Utah Rivers Council: utahrivers.org

Senator Lee’s anti-monument bill

Utah Senator Mike Lee (R) has introduced a bill  offensively named the PURE Act (it stands for of Protect Utah’s Rural Economy), a bill to prevent future protection of Utah’s federal public lands. The bill does not, in fact, address Utah’s rural economy, but rather requires that establishing or expanding National Monuments in Utah would require both an Act of Congress and approval from the Utah Legislature.

Meanwhile, San Juan County has launched a tourism promotion using the disingenuous slogan “Make it Monumental,” referencing Bears Ears National Monument dismantled by the Trump administration.

San Juan County government vigorously opposed monument designation, in part because they claimed that it would harm economic development (except that it will apparently also draw visitors and attract businesses to the area). The Utah Office of Tourism is likewise promoting travel to both “Bears Ears National Monument” and “Grand Staircase-Escalante National Monument” even though they were both dismantled by President Trump in 2017.

Wildfires create state of emergency

In July and August, Utah Governor Gary Herbert issued Executive Orders declaring a State of Emergency for wildland fires due to drought, hot temperatures and fires already burning.

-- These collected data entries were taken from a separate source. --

-- ==== Sys2Proof/Tests/Slice0.lean ====
section
/-! SUPPORT. Tests. Expected values come from spec/95_test_vectors.md (V-…) and the worked examples of the rules, never from the model. The last
part shows, for each statement with hypotheses, concrete values that meet them. -/

namespace Sys2Proof.Tests

open Sys2Proof Sys2Proof.Machine Sys2Proof.Safety

/-! ## Helpers -/

/-- A base address for the window. -/
def base : Nat := 0xFED00000

/-- The reset state with known values in place of the free ones: SM_S = 0, the state (1, 2) of Xoroshiro128+, an FBUF of zeros, and a known ENGINE_BASE. -/
def idle : State :=
  { State.reset with gens := { smS := 0, xoS1 := 1, xoS2 := 2 }, fbuf := Vector.replicate 256 0, engineBase := base }

/-- The same with both generators seeded. -/
def seeded : State := { idle with smV := true, xoV := true }

/-- A command as R150 accepts it. -/
def command (w a0 a1 : Word) : InFlight := { word := w, a0 := a0, a1 := a1, draws := 0, pending := none, waiting := false }

/-- `s` with a command in flight. -/
def running (s : State) (w a0 a1 : Word) : State := { s with inflight := some (command w a0 a1) }

/-- The result is a next state of which `p` holds. -/
def next (r : Result) (p : State → Bool) : Bool :=
  match r with
  | .next t => p t
  | .fault _ => false
  | .refused _ => false

/-- `n` steps, each from the state the one before left. -/
def steps (n : Nat) (s : State) (p : State → Bool) : Bool := next (core.run n s) p

/-! ## WellFormed and Decode -/

-- R114: GSEL 00 is no operand of the three draw commands; every other command is well formed.
theorem test_wf_next64_def : (Instr.next64 .dflt).wf = false := by decide
theorem test_wf_next32_def : (Instr.next32 .dflt).wf = false := by decide
theorem test_wf_fill_def : (Instr.fill .dflt 8).wf = false := by decide
theorem test_wf_sample_def : (Instr.uiSample .dflt).wf = true := by decide
theorem test_ill_formed_not_decoded : decode (encode (.next64 .dflt)) = .error .gsel := by decide

-- The words are written out from the fields of R111 and the OPC column of R118, bit by bit or as the rule of the command prints them.
theorem test_decode_nop : decode 0x00000000 = .ok .nop := by decide
theorem test_decode_clrstat : decode 0x00000001 = .ok .clrstat := by decide
theorem test_decode_smSeed : decode 0b00000000000000000000000000010000 = .ok .smSeed := by decide
theorem test_decode_smSeedEnt : decode 0x00000011 = .ok .smSeedEnt := by decide
theorem test_decode_xoSetstate : decode 0b00000000000000000000000000100000 = .ok .xoSetstate := by decide
theorem test_decode_xoSeed : decode 0x00000021 = .ok .xoSeed := by decide
theorem test_decode_xoSeedEnt : decode 0x00000022 = .ok .xoSeedEnt := by decide
theorem test_decode_next64 : decode 0b00000000000000000000000100110000 = .ok (.next64 .sm) ∧ decode 0x00000230 = .ok (.next64 .xo) := by decide
theorem test_decode_next32 : decode 0x00000131 = .ok (.next32 .sm) ∧ decode 0x00000231 = .ok (.next32 .xo) := by decide
theorem test_decode_fill : decode 0b00000000000010100000001000110010 = .ok (.fill .xo 10) ∧ decode 0xFFFF0132 = .ok (.fill .sm 0xFFFF) := by decide
theorem test_decode_uiSetlb : decode 0b00000000000000000000000001000000 = .ok .uiSetlb := by decide
theorem test_decode_uiSetub : decode 0x00000041 = .ok .uiSetub := by decide
theorem test_decode_uiSetdef :
    decode 0x00000042 = .ok (.uiSetdef .dflt) ∧ decode 0x00000142 = .ok (.uiSetdef .sm) ∧ decode 0x00000242 = .ok (.uiSetdef .xo) := by decide
theorem test_decode_uiSample :
    decode 0x00000043 = .ok (.uiSample .dflt) ∧ decode 0x00000143 = .ok (.uiSample .sm) ∧ decode 0x00000243 = .ok (.uiSample .xo) := by decide
theorem test_decode_uiSamplerange :
    decode 0x00000044 = .ok (.uiSamplerange .dflt) ∧ decode 0x00000144 = .ok (.uiSamplerange .sm) ∧
      decode 0x00000244 = .ok (.uiSamplerange .xo) := by decide
theorem test_decode_udSetdef :
    decode 0b00000000000000000000000001010000 = .ok (.udSetdef .dflt) ∧ decode 0x00000250 = .ok (.udSetdef .xo) := by decide
theorem test_decode_udSample : decode 0b00000000000000000000000101010001 = .ok (.udSample .sm) ∧ decode 0x00000051 = .ok (.udSample .dflt) := by decide

-- V-EN-3 to V-EN-11: illegal words.
theorem test_illegal_words :
    decode 0x30 = .error .gsel ∧ decode 0x330 = .error .gsel ∧ decode 0x430 = .error .reservedBits ∧ decode 0x100000130 = .error .upperHalf ∧
      decode 0xFF = .error .opcode ∧ decode 0x110 = .error .gsel ∧ decode 0x10043 = .error .len ∧ decode 0x342 = .error .gsel := by decide

-- R119: each field is checked over its whole width.
theorem test_illegal_top_bits :
    decode 0x8000000000000130 = .error .upperHalf ∧ decode 0x8130 = .error .reservedBits ∧ decode 0x80000130 = .error .len ∧
      decode 0x02 = .error .opcode := by decide

theorem test_table_word : decodeTableWord 32 0x000A0232 = some (.fill .xo 10) ∧ decodeTableWord 32 0x00000030 = none := by decide

-- R123: the assembler lines of the examples.
theorem test_assembler :
    assemblerLine (.next64 .xo) = "NEXT64 xo" ∧ assemblerLine (.fill .sm 10) = "FILL sm, 10" ∧ assemblerLine (.uiSample .dflt) = "UI_SAMPLE def" ∧
      assemblerLine (.uiSetdef .dflt) = "UI_SETDEF none" ∧ assemblerLine .xoSeed = "XO_SEED" := by decide

/-! ## One step of each command -/

-- R159: V-ER-11, NOP clears ERR.
theorem test_nop : next (step (running { idle with err := .badLength } 0x00 0 0)) (fun t => t.err == .ok && t.inflight.isNone) := by decide
-- R160: OVR cleared, EFATAL kept.
theorem test_clrstat :
    next (step (running { idle with ovr := true, efatal := true, entInit := true } 0x01 0 0)) (fun t => !t.ovr && t.efatal && t.entInit) := by
  decide
-- R185, R187: no discard.
theorem test_smSeed : next (step (running idle 0x10 0x0123456789ABCDEF 0)) (fun t => t.gens.smS == 0x0123456789ABCDEF && t.smV && !t.xoV) := by
  decide
-- R186: the delivered word becomes SM_S. V-ER-6: the facility is not there.
theorem test_smSeedEnt :
    steps 2 (running { idle with entValid := true, entData := 77 } 0x11 0 0) (fun t => t.gens.smS == 77 && t.smV && t.entInit && !t.efatal) := by
  decide
theorem test_smSeedEnt_unavailable :
    next (step (running { idle with entAvail := false } 0x11 0 0)) (fun t => t.err.code == 5 && t.entInit && t.efatal && !t.smV) := by
  decide
-- V-XO-6: (1, 0) is legal. V-XO-5: (0, 0) is not.
theorem test_xoSetstate :
    next (step (running idle 0x20 1 0)) (fun t => t.gens.xoS1 == 0x0080000000004001 && t.gens.xoS2 == 0x0000001000000000 && t.xoV) := by
  decide
theorem test_xoSetstate_zero : next (step (running seeded 0x20 0 0)) (fun t => t.err.code == 6 && t.gens == seeded.gens && t.xoV) := by decide
-- V-XO-3: after XO_SEED 0 the first output is the sum of the state words.
theorem test_xoSeed : next (step (running idle 0x21 0 0)) (fun t => t.gens.xoS1 + t.gens.xoS2 == 0x00885667B1934BFA && t.gens.smS == 0) := by
  decide
-- V-XO-7: the same with the entropy word 0. R96: the first turn requests a word, and takes none although ENT_VALID is 1.
theorem test_xoSeedEnt :
    steps 2 (running { idle with entValid := true, entData := 0 } 0x22 9 9)
      (fun t => t.gens.xoS1 + t.gens.xoS2 == 0x00885667B1934BFA && t.xoV && !t.entValid) := by decide
theorem test_xoSeedEnt_requests :
    next (step (running { idle with entValid := true } 0x22 0 0)) (fun t => t.busy && t.entReq && !t.xoV && t.entValid) := by decide
-- V-SM-1. V-XO-1: the discarded word of (1, 2) is 3.
theorem test_next64_sm :
    next (step (running seeded 0x130 0 0)) (fun t => t.res == 0xE220A8397B1DCDAF && t.gens.smS == 0x9E3779B97F4A7C15) := by decide
theorem test_next64_xo : next (step (running seeded 0x230 0 0)) (fun t => t.res == 3 && t.gens.smS == 0) := by decide
-- V-BG-1: the second draw of seed 0.
theorem test_next32 :
    next (step (running { seeded with gens := { seeded.gens with smS := 0x9E3779B97F4A7C15 } } 0x131 0 0)) (fun t => t.res == 0x00000000A1B965F4) := by
  decide
-- V-BG-5: FILL sm, 10 from seed 0. V-EN-13.
theorem test_fill :
    next (step (running seeded 0x000A0132 0 0))
      (fun t => (List.range 11).map (fun k => t.fbuf.toList.getD k 1) ==
        [0xAF, 0xCD, 0x1D, 0x7B, 0x39, 0xA8, 0x20, 0xE2, 0xF4, 0x65, 0x00] && t.gens.smS == 0x3C6EF372FE94F82A) := by decide +kernel
theorem test_fill_badLength : next (step (running idle 0x01010232 0 0)) (fun t => t.err.code == 7) := by decide
-- V-UI-31. V-ER-10.
theorem test_uiSetlb : next (step (running idle 0x40 0xFFFFFFFF00000005 0)) (fun t => t.lb == 5 && t.err == .ok) := by decide
theorem test_uiSetlb_invalid : next (step (running { idle with ub := 9 } 0x40 10 0)) (fun t => t.err.code == 2 && t.lb == 0 && t.ub == 9) := by
  decide
-- R241: UB = LB is legal. V-UI-32: the comparison is signed.
theorem test_uiSetub : next (step (running { idle with lb := 5 } 0x41 5 0)) (fun t => t.ub == 5 && t.err == .ok) := by decide
theorem test_uiSetub_signed : next (step (running idle 0x41 0xFFFFFFFF 0)) (fun t => t.err.code == 2 && t.ub == 0x7FFFFFFF) := by decide
-- R242: CFG[1:0] = 1.
theorem test_uiSetdef : next (step (running idle 0x142 0 0)) (fun t => t.cfgWord == 1) := by decide
-- V-UI-14, from SM seed 0. V-ER-2.
theorem test_uiSample :
    next (step (running { seeded with lb := 0xFFFFFFFB, ub := 5 } 0x143 0 0)) (fun t => t.res == 4 && t.inflight.isNone) := by decide
theorem test_uiSample_unseeded : next (step (running { idle with uiDef := some .sm } 0x43 0 0)) (fun t => t.err.code == 4) := by decide
-- V-UI-28, the full range. V-ER-4: INVALID_RANGE ranks before NULL_GENERATOR.
theorem test_uiSamplerange :
    next (step (running seeded 0x144 0x80000000 0x7FFFFFFF)) (fun t => t.res == 0xFFFFFFFFFB1DCDAF && t.lb == 0 && t.ub == 0x7FFFFFFF) := by
  decide
theorem test_uiSamplerange_invalid : next (step (running idle 0x44 5 3)) (fun t => t.err.code == 2) := by decide
-- R273: CFG[3:2] = 2.
theorem test_udSetdef : next (step (running idle 0x250 0 0)) (fun t => t.cfgWord == 8) := by decide
-- V-UD-11. V-ER-3.
theorem test_udSample : next (step (running seeded 0x151 0 0)) (fun t => t.res == 0x3FEC4415072F63B8) := by decide
theorem test_udSample_null : next (step (running idle 0x51 0 0)) (fun t => t.err.code == 3) := by decide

Utah has already experienced more than 800 wildfires this summer, most of them caused by human activity. Smoke from wildfires rendered summer air along the Wasatch Front nearly unbreathable (45 red air days and counting in Salt Lake County).

Unfortunately, Utah’s catastrophic wildfires have become yet another excuse for a Republican agenda of environmental deregulation. During an interview with FOX 13 news, Herbert repeated talking points taken straight from right-wing media, blaming the severity of fires on federal environmental policies. In fact, healthy forests are more resilient to wildfires, and conditions caused by climate change are making the fire season longer.